Вот образчик отношений Австрии, а по ее примеру и всей Западной Европы к балканским туземцам. Французская печать проговорилась, что в 1863 году между тюльерийским и венским кабинетами обсуждались следующие условия союза: Австрия отдает Венецию Италии, а Галицию возрождающейся Польше, взамен же их возьмет себе Боснию с Герцеговиной, Сербию и Румынию. Свободные и несвободные — не только славяне, но все православные дунайские народы — променивались в неволю гуртом по стольку-то душ за каждую освобождающуюся европейскую (в том числе и наши бедные русские Галиции). Для Австрии (в чем многие согласны с ней) только и возможно такое решение восточного вопроса: взять себе, что можно (приблизительно до Балкан); неподходящее для себя отдать кому-нибудь другому из европейцев, например, Албанию — Италии, высматривающей уже свой пай на турецком наследстве; чего нельзя взять покуда, оставлять в руках турок; Турцию вознаградить Кавказом — грузинами и грузинками, на что наши согласны; в крайности (может быть) заменить за Балканами турецкое насилие греческим, к пагубе греков и болгар; но ни под каким видом не давать самостоятельности ни одной славянской душе. Если бы в России продолжали смотреть на восточный вопрос с европейской точки зрения, с надеждой разрешить его походом за Дунай, то исход, по всей вероятности, был бы близок к вышеизложенному.
Выходит, кажется, что от исторического восточного вопроса, т. е. от вопроса о бессилии Турции, осталось ныне одно название. Пока с легкой руки лорда Чатама хлопотали о нем целое столетие, под ним вырос и заглушил его вопрос еще более важный, которому нет другого названия, кроме — вопроса общеславянского. Вместе с тем разрослись и спорные пределы, обхватывавшие теперь уже не один Балканский полуостров, а пространство между Рудными горами и Архипелагом. Для Европы, не желающей самостоятельности славян, восточный вопрос может существовать и теперь в его прежнем виде, как занумерованное и неоконченное дело о разложении Турции; мы же, русские, не имеем причины закрывать глаза перед действительностью. Мы должны видеть в пресловутом вопросе то, что в нем есть на самом деле, — общий нам славянский вопрос, окрашенный на карте Европы в два различных цвета, но нераздельный в сущности, не разрешимый иначе, как в совокупности, потому что взаимодействие обеих его половин, за и против, оказывается ныне несомненной, неизменимой никакими случайностями, данностью.

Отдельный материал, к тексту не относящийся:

/-- A byte of the queue object written; a reserved bit of a glean entry stays zero (R335, Table 3-10). -/
def Strand.setQueueByte (k : Strand) (off : Nat) (b : Byte) : Strand :=
  let q := off / 0x4000
  let r := off % 0x4000
  let slot (x : Queue) (i j : Nat) : Queue := { x with slots := Cells.set x.slots i (setByteOf (Cells.get x.slots i) j b) }
  if q < 13 then
    let x := vget k.queues q Queue.none
    let y :=
      if r < 8 then x.setDesc (setByteOf x.desc r b)
      else if r < 0x100 then x
      else if q < 4 then (if r < 0x100 + 32 * 256 then slot x ((r - 0x100) / 256) ((r - 0x100) % 256) else x)
      else if q < 10 then (if r < 0x100 + 128 then slot x ((r - 0x100) / 8) ((r - 0x100) % 8) else x)
      else if r < 0x108 then x.setBits (setByteOf x.bits (r - 0x100) b) else x
    { k with queues := k.queues.setIfInBounds q y }
  else
    let g := off - 0x34000
    if g < 8 then { k with gleanOcc := (setByteOf (BitVec.ofNat 64 k.gleanOcc) g b).toNat }
    else if g < 16 then { k with gleanHead := (setByteOf (BitVec.ofNat 64 k.gleanHead) (g - 8) b).toNat }
    else if g < 0x40 then k
    else
      let i := (g - 0x40) / 24
      { k with glean := Cells.set k.glean i (setByteOf (Cells.get k.glean i) ((g - 0x40) % 24) b &&& gleanFields) }

/-- No tile. -/
def Tile.none : Tile := { st := .empty, data := [] }

/-- A byte of an object (Table 4-2); physical registers, p0 all ones (R52, R79). -/
def Strand.objByte (k : Strand) (obj off : Nat) : Byte :=
  match obj with
  | 0 => k.ls.get off
  | 1 => k.gr.get off
  | 2 => byteOf (vget k.v (off / 256) 0) (off % 256)
  | 3 => if off < 8 then 0xFF else byteOf (vget k.p (off / 8) 0) (off % 8)
  | 4 => (vget k.tiles (off / 16384) Tile.none).data.get (off % 16384)
  | 5 => byteOf (vget k.k (off / 256) 0) (off % 256)
  | 6 => k.queueByte off
  | _ => 0

/-- A byte of an object written; a write to p0 has no effect (R52). -/
def Strand.setObjByte (k : Strand) (obj off : Nat) (b : Byte) : Strand :=
  match obj with
  | 0 => { k with ls := k.ls.set off b }
  | 1 => { k with gr := k.gr.set off b }
  | 2 => { k with v := k.v.setIfInBounds (off / 256) (setByteOf (vget k.v (off / 256) 0) (off % 256) b) }
  | 3 => if off < 8 then k
         else { k with p := k.p.setIfInBounds (off / 8) (setByteOf (vget k.p (off / 8) 0) (off % 8) b) }
  | 4 =>
    let t := vget k.tiles (off / 16384) Tile.none
    { k with tiles := k.tiles.setIfInBounds (off / 16384) { t with data := t.data.set (off % 16384) b } }
  | 5 => { k with k := k.k.setIfInBounds (off / 256) (setByteOf (vget k.k (off / 256) 0) (off % 256) b) }
  | 6 => k.setQueueByte off b
  | _ => k

/-- Whether a strand is the one a (die, tag, index) name means (R26). -/
def Strand.named (k : Strand) (die stag six : Nat) : Bool :=
  k.id.die.toNat == die && k.id.stag.toNat == stag && k.id.six.toNat == six

/-- The strand of a name among the other cores, or else among the saved images. -/
def State.findPeer (s : State) (die stag six : Nat) : Option Strand :=
  match s.others.find? fun k => k.resident && k.named die stag six with
  | some k => some k
  | none => s.dev.images.find? fun k => k.named die stag six

/-- The first element that satisfies `p` replaced. -/
def updFirst {α : Type} (p : α → Bool) (f : α → α) : List α → List α
  | [] => []
  | x :: xs => if p x then f x :: xs else x :: updFirst p f xs

/-- The strand of a name, changed. -/
def State.updPeer (s : State) (die stag six : Nat) (f : Strand → Strand) : State :=
  if s.others.any fun k => k.resident && k.named die stag six then
    { s with others := updFirst (fun k => k.resident && k.named die stag six) f s.others }
  else { s with dev := { s.dev with images := updFirst (fun k => k.named die stag six) f s.dev.images } }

Без сомнения, славянский вопрос в двух его подразделениях — южном и северном — отличается крупными оттенками. В Австрии славянство бьется бесплодно о стены своей клетки, но славянин, как человек, может жить. В Турции ему нет житья, как человеку. Вешание священников, удушение людей, окунутых головой в мешок с просом, — все эти дикие выходки татарской орды над христианским населением, действуют иначе, конечно, на русские нервы, чем политическое утеснение в Австрии; вопрос о человечестве идет тут иногда впереди всяких влечений единокровия и единоверия. Вследствие того южная славянская группа чаще напоминает о себе и требует от дипломатии временных мер, неуместных в отношении к северной. Ежедневные политические приемы не могут быть одинаковы там и здесь. Тем не менее история связала уже оба эти вопроса в один, срастила их и не допускает частного решения в одной половине помимо другой. Европа умышленно отвращает глаза от опасного единства, не хочет его видеть, но понимает очень хорошо; стоит вспомнить, какой переполох наделало в ее печати невинное посещение Москвы славянскими гостями. Мы же не можем не видеть. Мы стоим лицом к западу и восходящее солнце не слепит нам глаз.
До сих пор я не отступал от руководящих фактов. Не рассуждение, а факты показывают, что нам нет больше пути на Дунай в обход Австрии. Такое, по-видимому, безвыходное положение определилось с математической точностью в 1854 году и длилось без изменения до 1866 года. В течение десяти лет мы не могли затронуть делом восточный вопрос, не накликав на себя войну с Англо-австро-французским союзом на западной границе, не предоставляя нашим противникам возможности и повода слить в одно вопросы восточный и польский. Победа Пруссии перемешала карты, некоторые думают, в нашу пользу. Во всяком случае события 1866 года видоизменили все европейские отношения и не могут остаться без влияния на постановку восточного, т. е. общеславянского вопроса. Нельзя говорить о наших военно-политических отношениях, не приняв в соображение новое положение Пруссии. Но тут поневоле приходится сойти с твердой почвы фактов; положение это никакими фактами еще не обозначилось. Вместо отношений, доказанных событиями, существует, однако же, очевидность народных стремлений, в наше время обязательных для правительств.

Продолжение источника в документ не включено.